I've implemented a solution taken from this question and some help on scaling here but my solution stops working when my data values lie below 1.0.
class Histogram {
double _min, _max;
int _num_bins;
......
};
double Histogram::logarithmicValueOfBin(double in) const {
if (in == 0.0)
return _min;
double b = std::log(_max / _min) / (_max - _min);
double a = _max / std::exp(b * _max);
double in_unscaled = in * (_max - _min) / _num_bins + _min;
return a * std::exp(b * in_unscaled) ;
}
When the data values are all greater than 1 I get nicely sized bins and can plot properly.
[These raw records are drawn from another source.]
-- ==== Sys2Proof/Certificates/Slice0/Obligations.lean ====
section
/-! DEFINITION. The statements about the block, for the provers. Each docstring names the rules of spec/ it formalises, or the
sections it rests on. "log n" is notes/assumptions/n.md. -/

open Sys2Proof Sys2Proof.Machine

/-! ## Fetch, decode, encode -/

/-- A step of the engine is exec of the instruction its code decodes to, and the step adds nothing: an accepted command word
(10_state.md R41), and the octets at the position of a name decode in ReadLength (42_name.md R173), whether the host waits or
lets one transition pass (log 1). Where no octet stands at the position, or a pointer's second octet does not, the step raises
TooShort for the octet that is missing (42_name.md R173, R179). -/
def Obligations.StepRunsTheDecodedInstruction : Prop :=
  (∀ (s : State) (i : Instr), s.EngineMoves → s.engine = .accepted → decodeCommand s.params s.cmd = some i →
    step s = exec i s) ∧
  (∀ (s : State) (w : Walk) (task : Task), s.EngineMoves → s.engine = .naming w task → w.st = .readLength →
    (∀ (i : Instr) (rest : List Byte), decodeOctets (slice s.message w.pos 2) = some (i, rest) → step s = exec i s) ∧
    (s.bufLen ≤ w.pos → step s = .next (s.raise .tooShort .nameLen w.pos 1)) ∧
    (w.pos + 1 = s.bufLen → 0xC0 ≤ (s.byteAt w.pos).toNat → step s = .next (s.raise .tooShort .namePtr2 (w.pos + 1) 1))) ∧
  (∀ (s : State) (w : Walk) (task : Task) (moves : List HostMove), s.host = .tick :: moves → s.engine = .naming w task →
    w.st = .readLength →
    (∀ (i : Instr) (rest : List Byte), decodeOctets (slice s.message w.pos 2) = some (i, rest) →
      step s = exec i (s.withHost moves)) ∧
    (s.bufLen ≤ w.pos → step s = .next ((s.withHost moves).raise .tooShort .nameLen w.pos 1)) ∧
    (w.pos + 1 = s.bufLen → 0xC0 ≤ (s.byteAt w.pos).toNat →
      step s = .next ((s.withHost moves).raise .tooShort .namePtr2 (w.pos + 1) 1)))

/-- Words and octets written out from 30_encoding.md R92, R99 and 95_test_vectors.md 2.1 decode to what they stand for. -/
def Obligations.WrittenWordsDecode : Prop :=
  decodeCommand Config.hw 0x10000004 = some (.rd8 4) ∧ decodeCommand Config.hw 0x2000000C = some (.rd16 12) ∧
  decodeCommand Config.hw 0x30FFFFFF = some (.rd32 16777215) ∧ decodeCommand Config.hw 0x40000000 = some .hdr ∧
  decodeCommand Config.hw 0x5000001D = some (.name 29) ∧ decodeCommand Config.hw 0x6000000C = some (.ques 12) ∧
  decodeCommand Config.hw 0x7000001D = some (.rr 29) ∧ decodeCommand Config.hw 0x80000000 = some .msg ∧
  decodeCommand Config.hw 0x00000000 = none ∧ decodeCommand Config.hw 0x90000000 = none ∧ decodeCommand Config.hw 0xF0000000 = none ∧
  decodeCommand Config.hw 0x5100001D = none ∧ decodeCommand Config.hw 0x40000001 = none ∧ decodeCommand Config.hw 0x8000000C = none ∧
  decodeCommand Config.hw 0x1F000000 = none ∧
  decodeOctets [0x00, 0xAB] = some (.octTerm, [0xAB]) ∧ decodeOctets [0x3F] = some (.octLabel 63, []) ∧
  decodeOctets [0x40] = some (.octRsv01 0, []) ∧ decodeOctets [0xBF] = some (.octRsv10 63, []) ∧
  decodeOctets [0xC0, 0x0C] = some (.octPtr 12, []) ∧ decodeOctets [0xFF, 0xFF] = some (.octPtr 16383, []) ∧
  decodeOctets [0xC0] = none

/-- Decode and encode agree, for every instruction with every operand its encoding admits, in both directions
(30_encoding.md Part A and B.2), under every configuration whose OFFSET fits beside OPC in a word, this hardware's among them
(AW other than 24: log 15). -/
def Obligations.DecodeAndEncodeAgree : Prop :=
  Config.hw.aw = 24 ∧
  (∀ (p : Config.Params) (i : Instr), p.aw ≤ 28 → i.wellFormed p = true → decode p (encode i) = some i) ∧
  (∀ (p : Config.Params) (w : Word) (i : Instr), p.aw ≤ 28 → decodeCommand p w = some i →
    i.wellFormed p = true ∧ i.isCommand = true ∧ encode i = .command w) ∧
  (∀ (p : Config.Params) (bs rest : List Byte) (i : Instr), decodeOctets bs = some (i, rest) →
    i.wellFormed p = true ∧ i.isCommand = false ∧ ∃ os, encode i = .octets os ∧ bs = os ++ rest)

/-- The opcode map (30_encoding.md R92): a word is a row's command exactly when `w & mask = match`. -/
def Obligations.CommandWordsDecodeByMatchAndMask : Prop :=
  ∀ (w : Word) (off : Nat),
    (decodeCommand Config.hw w = some (.rd8 off) ↔ w &&& 0xFF000000 = 0x10000000 ∧ off = w.toNat % 2 ^ 24) ∧
    (decodeCommand Config.hw w = some (.rd16 off) ↔ w &&& 0xFF000000 = 0x20000000 ∧ off = w.toNat % 2 ^ 24) ∧
    (decodeCommand Config.hw w = some (.rd32 off) ↔ w &&& 0xFF000000 = 0x30000000 ∧ off = w.toNat % 2 ^ 24) ∧
    (decodeCommand Config.hw w = some .hdr ↔ w &&& 0xFFFFFFFF = 0x40000000) ∧
    (decodeCommand Config.hw w = some (.name off) ↔ w &&& 0xFF000000 = 0x50000000 ∧ off = w.toNat % 2 ^ 24) ∧
    (decodeCommand Config.hw w = some (.ques off) ↔ w &&& 0xFF000000 = 0x60000000 ∧ off = w.toNat % 2 ^ 24) ∧
    (decodeCommand Config.hw w = some (.rr off) ↔ w &&& 0xFF000000 = 0x70000000 ∧ off = w.toNat % 2 ^ 24) ∧
    (decodeCommand Config.hw w = some .msg ↔ w &&& 0xFFFFFFFF = 0x80000000)

/-- Illegal words (30_encoding.md R93): at most one row matches; the words that match none are the ones R93 lists; such a
word completes with IllegalCommand(F_CMD, 0, 0), whatever BUF holds. -/
def Obligations.IllegalWordsRaiseIllegalCommand : Prop :=
  (∀ w : Word, (commandRows.filter (fun r => r.holds w)).length ≤ 1) ∧
  (∀ w : Word, decodeCommand Config.hw w = none ↔ ∀ r ∈ commandRows, r.holds w = false) ∧
  (∀ w : Word, decodeCommand Config.hw w = none ↔
    w.toNat / 2 ^ 28 = 0 ∨ 9 ≤ w.toNat / 2 ^ 28 ∨ w.toNat / 2 ^ 24 % 16 ≠ 0 ∨
    ((w.toNat / 2 ^ 28 = 4 ∨ w.toNat / 2 ^ 28 = 8) ∧ w.toNat % 2 ^ 24 ≠ 0)) ∧
  (∀ s : State, s.EngineMoves → s.engine = .accepted → decodeCommand s.params s.cmd = none →
    step s = .next (s.raise .illegalCommand .cmd 0 0))

/-! ## Reset and the host -/

/-- After reset (10_state.md R44): every register at its value, every result register and store without a value, no byte of
BUF readable; and a command run with BUF_LEN = 0 reports TooShort. -/
def Obligations.ResetLeavesTheValuesOfTheTable : Prop :=
  State.reset.status.word = 0 ∧ State.reset.cmd = 0 ∧ State.reset.bufLen = 0 ∧ State.reset.message = [] ∧
  State.reset.errKind.code = 0 ∧ State.reset.errField.code = 0 ∧ State.reset.errOffset = 0 ∧ State.reset.errWidth = 0 ∧
  State.reset.result.tag = 0 ∧ (∀ r : Reg, r.isResult = true → State.reset.readReg r = none) ∧
  State.reset.engine = .idle ∧ step State.reset = .next State.reset ∧
  (∀ (s : State) (i : Instr), s.bufLen = 0 → i.isCommand = true →
    ∃ f off w, exec i s = .next (s.raise .tooShort f off w))

/-- The hardware reset (70_reset_and_hazards.md R300, R302), asserted at any time, a running command included: the block is
as after reset. The clauses on the model's own fields are its choices: the rest of the host's moves is kept (log 2), what the
host saw too (log 12), and the count of resets grows, so that the unwritten bytes are new free values (log 3). -/
def Obligations.HardResetAbandonsAndRestores : Prop :=
  ∀ (s : State) (rest : List HostMove), s.host = .reset :: rest →
    step s = .next { State.reset with params := s.params, host := rest, hostSaw := s.hostSaw, resets := s.resets + 1 }

/-- START (10_state.md R41): dropped while BUSY = 1, as are the host's writes of BUF and BUF_LEN; else CMD is written, no result
register holds a value, the error record is zero, BUSY is 1, and the engine decodes the word and executes it to completion. -/
def Obligations.StartIsAcceptedOrDropped : Prop :=
  (∀ (s : State) (mv : HostMove) (rest : List HostMove), s.host = mv :: rest → s.status.busy = true →
    ((∃ w, mv = .start w) ∨ (∃ bytes, mv = .load bytes) ∨ (∃ a b, mv = .writeByte a b) ∨ (∃ n, mv = .writeLen n)) →
    step s = .next { s with host := rest }) ∧
  (∀ (s : State) (w : Word) (rest : List HostMove), s.host = .start w :: rest → s.status.busy = false →
    ∃ t, step s = .next t ∧ t.cmd = w ∧ t.result.tag = 0 ∧ (∀ r : Reg, r.isResult = true → t.readReg r = none) ∧
      t.errKind.code = 0 ∧ t.errField.code = 0 ∧ t.errOffset = 0 ∧ t.errWidth = 0 ∧ t.status = ⟨true, false, false⟩ ∧
      t.bufLen = s.bufLen ∧ t.buf = s.buf ∧ t.host = rest ∧
      engineTurn t = match decodeCommand s.params w with
        | some i => exec i t
        | none => .next (t.raise .illegalCommand .cmd 0 0))

/-- LOAD (10_state.md R40): the message is then the bytes loaded, and STATUS, the result and the error record are unchanged. That
no byte of BUF past them changes is the model's reading (DEDUCED, log 9), which R40 does not say. -/
def Obligations.LoadMakesTheMessage : Prop :=
  ∀ (s : State) (bytes : List Byte) (rest : List HostMove), s.host = .load bytes :: rest → s.status.busy = false →
    bytes.length ≤ s.params.bufMax →
    ∃ t, step s = .next t ∧ t.bufLen = bytes.length ∧ t.message = bytes ∧
      (∀ a, bytes.length ≤ a → t.byteAt a = s.byteAt a) ∧
      t.status = s.status ∧ t.result = s.result ∧ t.errKind = s.errKind ∧ t.errField = s.errField ∧
      t.errOffset = s.errOffset ∧ t.errWidth = s.errWidth ∧ t.cmd = s.cmd ∧ t.engine = s.engine ∧ t.host = rest

/-- READ (10_state.md R42): the block is left as it was, the model records what the host saw (log 12), and a register that
holds no value is refused (log 4); while BUSY = 1 the host reads STATUS = busy, RES_TAG = 0 and a zero error record. -/
def Obligations.ReadChangesNothing : Prop :=
  (∀ (s : State) (r : Reg) (rest : List HostMove), s.host = .read r :: rest →
    (∀ v, s.readReg r = some v → step s = .next { s with host := rest, hostSaw := some v }) ∧
    (s.readReg r = none → step s = .refused (.holdsNoValue r))) ∧
  (∀ s : State, s.ControlOK → s.status.busy = true →
    s.readReg .status = some (.word 1) ∧ s.readReg .resTag = some (.word 0) ∧ s.readReg .errKind = some (.word 0) ∧
    s.readReg .errField = some (.word 0) ∧ s.readReg .errOffset = some (.word 0) ∧ s.readReg .errWidth = some (.word 0) ∧
    ∀ r : Reg, r.isResult = true → s.readReg r = none)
When the values are less than 1 the bins come out more or less the same size and we get way too many of them.
I found a solution by reimplementing an opensource version of Matlab's logspace function.
Given a range and a number of bins you need to create an evenly spaced numerical sequence
module.exports = function linspace(a,b,n) {
var every = (b-a)/(n-1),
ranged = integers(a,b,every);
return ranged.length == n ? ranged : ranged.concat(b);
}
After that you need to loop through each value and with your base (e, 2 or 10 most likely) store the power and you get your bin ranges.
module.exports.logspace = function logspace(a,b,n) {
return linspace(a,b,n).map(function(x) { return Math.pow(10,x); });
}
I rewrote this in C++ and it's able to support ranges > 0.